以下是主要部分。此代码当前不起作用,我不知道为什么。它变得如此复杂,如此之快。我相当确定可以以更简单和更Pythonic的方式完成。但我不知道如何做。

import pandas as pd
from glob import glob

# 设置文件路径
excel_file_path = r"k:\blabla\path.xlsx"
folder_path = r"r:\blabla\path\*\*&"
df = pd.read_excel(excel_file_path, header=1)

# 从“Name”列中获取名称列表
names = df["Name"].tolist()
for folder_name in glob(folder_path, recursive=True):
    # 检查函数是否返回3个或2个变量。
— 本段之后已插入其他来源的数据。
-- ==== Sys2Proof/Config.lean ====
section
/-! DEFINITION. What a build of the block fixes (00_scope.md R8 to R11), the sentinel constants (R14), and the free
values: constants without a body, of which nothing can be proved. -/

namespace Sys2Proof

/-- The positions of the flush state machine (10_state.md R45). -/
inductive Phase where
  /-- the next transaction is the page-select transaction of page FP -/
  | select
  /-- the next transaction is a data chunk from PTR -/
  | data
  /-- all pages sent; the next step completes the FLUSH -/
  | done
  deriving DecidableEq, Repr, Inhabited

/-- The constants of one build: the physical geometry W and H (00_scope.md R8), COL_OFFSET (R10), CMD_PREFIX and
DATA_PREFIX (R11). The proof fields are the ranges the spec admits, so an inadmissible build cannot be written. -/
structure Build where
  /-- W, the columns -/
  w : Nat
  /-- H, the rows -/
  h : Nat
  /-- COL_OFFSET, added to the starting column of the page-select command -/
  colOffset : Nat
  /-- CMD_PREFIX, the discriminator byte of a command transaction -/
  cmdPrefix : Byte
  /-- DATA_PREFIX, the discriminator byte of a data transaction -/
  dataPrefix : Byte
  w_range : 1 ≤ w ∧ w ≤ 256
  h_range : 1 ≤ h ∧ h ≤ 128
  colOffset_range : colOffset ≤ 256 - w
  deriving DecidableEq, Repr

/-- The build of State.reset. DESIGN CHOICE, unsafe (log 3): the spec leaves W and H to the build; 128 by 64 is the
one geometry the source names (00_scope.md R8). COL_OFFSET and the prefix bytes are the spec's defaults (R10, R11). -/
def Config.defaultBuild : Build where
  w := 128
  h := 64
  colOffset := 0
  cmdPrefix := 0x00
  dataPrefix := 0x40
  w_range := by decide
  h_range := by decide
  colOffset_range := by decide

/-- SENT_LO, "larger than any valid coordinate" (00_scope.md R14). -/
def Config.sentLo : Half := 32767#16

/-- SENT_HI, -1 as 16-bit two's complement, "smaller than any valid coordinate" (00_scope.md R14). -/
def Config.sentHi : Half := 0xFFFF#16

/-! The flush working registers are "unspecified" while BUSY = 0 (10_state.md R43). Free values (log 6, safe): the
argument is State's counter `draws`. -/

/-- CMAX once a FLUSH has ended. -/
opaque Config.freeCmax : Nat → BitVec 16
/-- FP once a FLUSH has ended. -/
opaque Config.freeFp : Nat → BitVec 5
/-- LP once a FLUSH has ended. -/
opaque Config.freeLp : Nat → BitVec 5
/-- CS once a FLUSH has ended. -/
opaque Config.freeCs : Nat → BitVec 8
/-- CE once a FLUSH has ended. -/
opaque Config.freeCe : Nat → BitVec 8
/-- PTR once a FLUSH has ended. -/
opaque Config.freePtr : Nat → BitVec 13
/-- REM once a FLUSH has ended. -/
opaque Config.freeRem : Nat → BitVec 9
/-- PHASE once a FLUSH has ended. -/
opaque Config.freePhase : Nat → Phase

end Sys2Proof
end

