-- ==== Sys2Proof/Machine/Operands.lean ====
section
/-! DEFINITION. From logical coordinates to a byte and a bit of the framebuffer: the logical geometry (10_state.md R36),
the clip (40_transform.md R141), the transform (R143) and the pixel address (20_memory.md R73). -/

namespace Sys2Proof.Machine

/-- LW (10_state.md R36). -/
def logicalWidth (b : Build) : Rotation → Nat
  | .deg0 => b.w
  | .deg90 => b.h
  | .deg180 => b.w
  | .deg270 => b.h

/-- LH (10_state.md R36). -/
def logicalHeight (b : Build) : Rotation → Nat
  | .deg0 => b.h
  | .deg90 => b.w
  | .deg180 => b.h
  | .deg270 => b.w

/-- A logical coordinate is in range: `0 <= x < LW` and `0 <= y < LH` (40_transform.md R141). -/
abbrev InLogicalRange (b : Build) (r : Rotation) (x y : Int) : Prop :=
  0 ≤ x ∧ x < logicalWidth b r ∧ 0 ≤ y ∧ y < logicalHeight b r

/-- A physical point is in the buffer: `0 <= x < W` and `0 <= y < H` (20_memory.md R73, 42_dirty.md R193). -/
abbrev InPhysicalRange (b : Build) (x y : Int) : Prop :=
  0 ≤ x ∧ x < b.w ∧ 0 ≤ y ∧ y < b.h

/-- The transform `T(rot, x, y)` (40_transform.md R143). -/
def transform (b : Build) (r : Rotation) (x y : Int) : Int × Int :=
  match r with
  | .deg0 => (x, y)
  | .deg90 => (b.w - y - 1, x)
  | .deg180 => (b.w - x - 1, b.h - y - 1)
  | .deg270 => (y, b.h - x - 1)

/-- The inverse of T (40_transform.md R144). -/
def transformInverse (b : Build) (r : Rotation) (px py : Int) : Int × Int :=
  match r with
  | .deg0 => (px, py)
  | .deg90 => (py, b.w - px - 1)
  | .deg180 => (b.w - px - 1, b.h - py - 1)
  | .deg270 => (b.h - py - 1, px)

/-- `addr(px, py) = px + (py div 8) * W` (20_memory.md R73). -/
def pixelAddr (b : Build) (px py : Int) : Nat := (px + py / 8 * b.w).toNat

/-- The bit number `py mod 8` (20_memory.md R73). -/
def pixelBit (py : Int) : Nat := (py % 8).toNat

/-- The mask `1 << (py mod 8)`; the bit has weight 2^b (20_memory.md R73). -/
def pixelMask (py : Int) : Byte := 1#8 <<< pixelBit py

/-- The logical pixel's bit in the framebuffer (40_transform.md R145). -/
def pixelValue (b : Build) (r : Rotation) (m : Memory) (x y : Int) : Bool :=
  let p := transform b r x y
  (m.read (pixelAddr b p.1 p.2)).getLsbD (pixelBit p.2)

end Sys2Proof.Machine
end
函数返回一个元组
    mName=''
    tuple_=extract_Names_From_Folders(folder_name)
    if len(tuple_) == 3:
        fName = tuple_[0] if tuple_ else None
        mName= tuple_[1] if len(tuple_) > 1 else None
        lName= tuple_[2] if len(tuple_) > 2 else None
    elif len(tuple_) == 2:
        fName = tuple_[0] if tuple_ else None
        lName= tuple_[1] if len(tuple_) > 1 else None
    elif len(tuple_) == 1:
        fName = tuple_[0] if tuple_ else None

    for _name in names:
        if len(_name)>2:
            tuple_=sort_Names(_name)
            if len(tuple_) == 4:
                excel_fName2=tuple_[1] if tuple_ else None
                excel_fName1=tuple_[0] if tuple_ else None
                excel_mName= tuple_[2] if tuple_ else None
                excel_lName=tuple_[3] if tuple_ else None
                print(excel_fName1+' '+excel_fName2,excel_mName+' '+excel_lName)
                # 检查子文件夹是否与Excel文件中的名称匹配
                if excel_fName1+' '+excel_fName2 == fName and excel_mName+" "+excel_lName == lName:
                    copy_the_file(folder_name,_name,df)
            if len(tuple_) == 3:
                excel_fName=tuple_[0] if tuple_ else None
                excel_mName= tuple_[1] if tuple_ else None
                excel_lName=tuple_[2] if tuple_ else None
                print(excel_f

<details>
<summary>英文:</summary>

I&#39;ve been working on this for days but no luck. I have some folder in another folder and I need to check if the Name of these folders appear on a Excel sheet. If so I want to copy the files to another folder. It seems easy job to be, but I&#39;m kind of new to python so I&#39;m lost. 

An Example of the list of names in excel file:

    [mike nicolai Tesla, Thomas Edison, Edie Morphy, Josef mike Tesla Johanssen]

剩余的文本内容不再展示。